# holy sh*t!!! wow!!!



## pano240 (Oct 18, 2006)

ok now that you are in here please help.... 
i have a 93 nissan 240sx and im doing a swap

RB25DET (R33) already in an s13 mounts and everything quick easy

or

SR20DET S13 RED from a Co. in cali.

or

if you know of something better but im a :newbie: and well i dont know my ass from my elbow:jawdrop: 

thanks


----------



## Terran200sx (Dec 30, 2004)

Ok wait i'm a little confused, was that english?

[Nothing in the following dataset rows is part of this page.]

/-- ADD (R148): every word `5rst` executes it; the sum modulo 256 of the two sources, both read before the write, goes
to the register `r`, and nothing else changes. -/
def Obligations.AddWritesTheSum : Prop :=
  (∀ r s t : Nibble, Executes (0x5#4 ++ r ++ s ++ t) (.add r.toNat s.toNat t.toNat)) ∧
  (∀ (st : State) (r s t : Nat), r < 16 → s < 16 → t < 16 →
    ∃ u, exec (.add r s t) st = .next u ∧
      RegisterWritten st u r (BitVec.ofNat 8 (((st.reg s).toNat + (st.reg t).toNat) % 256)))

/-- ADD6 (R149): every word `6rst` executes it; its effect is the sum as for ADD, and on every state and all operands it
equals that of ADD. -/
def Obligations.AddSixEqualsAdd : Prop :=
  (∀ r s t : Nibble, Executes (0x6#4 ++ r ++ s ++ t) (.add6 r.toNat s.toNat t.toNat)) ∧
  (∀ (st : State) (r s t : Nat), r < 16 → s < 16 → t < 16 →
    ∃ u, exec (.add6 r s t) st = .next u ∧
      RegisterWritten st u r (BitVec.ofNat 8 (((st.reg s).toNat + (st.reg t).toNat) % 256))) ∧
  (∀ (st : State) (r s t : Nat), exec (.add6 r s t) st = exec (.add r s t) st)

/-- OR (R150): every word `7rst` executes it; the bitwise OR of the two sources goes to the register `r`, and nothing
else changes. -/
def Obligations.OrWritesTheDisjunction : Prop :=
  (∀ r s t : Nibble, Executes (0x7#4 ++ r ++ s ++ t) (.or r.toNat s.toNat t.toNat)) ∧
  (∀ (st : State) (r s t : Nat), r < 16 → s < 16 → t < 16 →
    ∃ u, exec (.or r s t) st = .next u ∧ RegisterWritten st u r (st.reg s ||| st.reg t))

/-- AND (R151): every word `8rst` executes it; the bitwise AND of the two sources goes to the register `r`, and nothing
else changes. -/
def Obligations.AndWritesTheConjunction : Prop :=
  (∀ r s t : Nibble, Executes (0x8#4 ++ r ++ s ++ t) (.and r.toNat s.toNat t.toNat)) ∧
  (∀ (st : State) (r s t : Nat), r < 16 → s < 16 → t < 16 →
    ∃ u, exec (.and r s t) st = .next u ∧ RegisterWritten st u r (st.reg s &&& st.reg t))

/-- XOR (R152): every word `9rst` executes it; the bitwise XOR of the two sources goes to the register `r`, and nothing
else changes. -/
def Obligations.XorWritesTheDifference : Prop :=
  (∀ r s t : Nibble, Executes (0x9#4 ++ r ++ s ++ t) (.xor r.toNat s.toNat t.toNat)) ∧
  (∀ (st : State) (r s t : Nat), r < 16 → s < 16 → t < 16 →
    ∃ u, exec (.xor r s t) st = .next u ∧ RegisterWritten st u r (st.reg s ^^^ st.reg t))

/-- ROTATE (R153): every word `Arst` executes it, the amount in `s` and `t` ignored; the register holds its old value
rotated right by `s mod 8`, bit by bit, and nothing else changes. The reading bit by bit is that of R145, which the spec
marks as general knowledge (K1, log entry 20); the amounts 8 to 15 rest on its decision D8 (log entry 6). -/
def Obligations.RotateTurnsTheRegisterRight : Prop :=
  (∀ r s t : Nibble, Executes (0xA#4 ++ r ++ s ++ t) (.rotate r.toNat s t)) ∧
  (∀ (st : State) (r : Nat) (n x : Nibble), r < 16 →
    ∃ (u : State) (v : Byte), exec (.rotate r n x) st = .next u ∧ RegisterWritten st u r v ∧
      ∀ i : Nat, i < 8 → v.getLsbD i = (st.reg r).getLsbD ((i + n.toNat % 8) % 8))

/-- Rotating a register right by 1 eight times returns it to its original value, and rotating by `k` and then by
`8 - k` does too; nothing else changes (R153). -/
def Obligations.RotationsReturnTheRegister : Prop :=
  (∀ (st : State) (r : Nat) (x : Nibble), r < 16 →
    ∃ u, execAll (List.replicate 8 (.rotate r 1 x)) st = .next u ∧ RegisterWritten st u r (st.reg r)) ∧
  (∀ (st : State) (r k : Nat) (x : Nibble), r < 16 → k ≤ 8 →
    ∃ u, execAll [.rotate r (BitVec.ofNat 4 k) x, .rotate r (BitVec.ofNat 4 (8 - k)) x] st = .next u ∧
      RegisterWritten st u r (st.reg r))

/-! ## Control -/

/-- BRZ (43_control.md R170): every word `Brst` executes it; with the register 0, `pc` is overwritten by the zero-extended
target; with any other value `pc` stays; no register or cell changes. -/
def Obligations.BrzBranchesExactlyOnZero : Prop :=
  (∀ r s t : Nibble, Executes (0xB#4 ++ r ++ s ++ t) (.brz r.toNat (s ++ t))) ∧
  (∀ (st : State) (r : Nat) (a : Byte), r < 16 → st.reg r = 0x00#8 →
    ∃ u, exec (.brz r a) st = .next u ∧ u.pc.toNat = a.toNat ∧ PcWritten st u u.pc) ∧
  (∀ (st : State) (r : Nat) (a : Byte), r < 16 → st.reg r ≠ 0x00#8 →
    exec (.brz r a) st = .next st)

/-- HALT (R171): every word with opcode C executes it; `halted` becomes true and `stop_cause` HALT, nothing else changes,
the block then reports the fetch address as final program counter, and no further step changes anything (that `step`
answers the same state, where the spec takes no step, is the model's choice, log entry 8). -/
def Obligations.HaltStopsTheMachine : Prop :=
  (∀ x : BitVec 12, Executes (0xC#4 ++ x) (.halt x)) ∧
  (∀ (st : State) (x : BitVec 12),
    ∃ u, exec (.halt x) st = .next u ∧ StoppedBy st u .halt ∧ u.finalPc = some (st.pc - 2#9)) ∧
  (∀ (st u : State) (k : Nat) (x : BitVec 12), exec (.halt x) st = .next u → run k u = .next u)

/-- Opcodes 0, D, E and F (R172): every word with one of them stops the machine with `UNKNOWN_OPCODE` (decisions D6 and
D7), nothing else changes, and the block then reports the fetch address as final program counter. -/
def Obligations.UnknownOpcodesStopTheMachine : Prop :=
  (∀ x : BitVec 12,
    Executes (0x0#4 ++ x) (.unknown0 x) ∧ Executes (0xD#4 ++ x) (.unknownD x) ∧
    Executes (0xE#4 ++ x) (.unknownE x) ∧ Executes (0xF#4 ++ x) (.unknownF x)) ∧
  (∀ (st : State) (x : BitVec 12) (i : Instr),
    i ∈ [Instr.unknown0 x, .unknownD x, .unknownE x, .unknownF x] →
    ∃ u, exec i st = .next u ∧ StoppedBy st u .unknownOpcode ∧ u.finalPc = some (st.pc - 2#9))

/-! ## Storage as instructions see it -/

/-- A LOAD after a STORE reads the value stored, if the addresses are equal, and else what the cell held (20_memory.md
R69). -/
def Obligations.LoadReadsTheLastStore : Prop :=
  ∀ (st : State) (r q a b : Nat), r < 16 → q < 16 → a < 256 → b < 256 →
    ∃ u, execAll [.store r a, .load q b] st = .next u ∧
      u.reg q = if b = a then st.reg r else st.cell b

/-- A step that is a STORE into any cell, its own and those of the next instruction among them, runs as it was fetched, and
the next step runs the word that then stands at the next address, with the stored byte in it (20_memory.md R73, R74,
R60). -/
def Obligations.StoreIsSeenByTheNextFetch : Prop :=
  ∀ (s : State) (r : Nibble) (a : Byte), s.halted = false → s.pc.toNat + 3 < 256 →
    s.cell s.pc.toNat = 0x3#4 ++ r → s.cell (s.pc.toNat + 1) = a →
    ∃ t, step s = .next t ∧
      CellWritten { s with pc := BitVec.ofNat 9 (s.pc.toNat + 2) } t a.toNat (s.reg r.toNat) ∧
      step t =
        exec
          (decodeWord
            ((if s.pc.toNat + 2 = a.toNat then s.reg r.toNat else s.cell (s.pc.toNat + 2)) ++
              (if s.pc.toNat + 3 = a.toNat then s.reg r.toNat else s.cell (s.pc.toNat + 3))))
          { t with pc := BitVec.ofNat 9 (s.pc.toNat + 4) }

/-- Two memories in canonical form that read alike at every address are the same data (the model's form of storage, log
entry 14). -/
def Obligations.CanonicalMemoriesThatReadAlikeAreEqual : Prop :=
  ∀ m n : Memory, m.wf → n.wf → (∀ a : Nat, m.read a = n.read a) → m = n

/-! ## What an instruction depends on -/

/-- No instruction reads `halted` or `stop_cause` (10_state.md R38, R40): whatever values the two hold, an instruction has
one effect on the registers, storage and `pc`, and it either leaves the two as they were or raises one and the same stop.
The field `stop_cause` is the spec's own (decision D6, log entry 10). -/
def Obligations.NoInstructionReadsTheStatus : Prop :=
  ∀ (i : Instr) (s : State),
    (∃ t : State, ∀ (h : Bool) (c : StopCause),
      exec i { s with halted := h, stopCause := c } = .next { t with halted := h, stopCause := c }) ∨
    (∃ (t : State) (k : StopCause), k ≠ .none ∧ ∀ (h : Bool) (c : StopCause),
      exec i { s with halted := h, stopCause := c } = .next { t with halted := true, stopCause := k })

Are you saying you already have an RB25DET or are you asking wether you should go with an RB or SR?


----------



## pano240 (Oct 18, 2006)

sry
the Q. is 

should i go with the rb25det that is already in an s13 low miles cheap nice and easy take it out and put it in my car. or should i just go with an SR20DET S13


i was looking around on the internet and i ran into a website called JNRauto or something started with a J....point is i saw a red 240 in one of the pics on that site with silver 5spoked rims..thought hey its in hudson maybe its yours?


----------



## Terran200sx (Dec 30, 2004)

Probably. mine's a little higher then most because of the larger rims. Plus it's got the 90 Pig-nose front. 

Why not just drive the one with the RB in it?


----------



## Asleep (Jan 19, 2003)

please dont title a thread like that again. just use a proper heading for a question that could have probably been figured out thru some searching and/or some quick questions in existing threads.


----------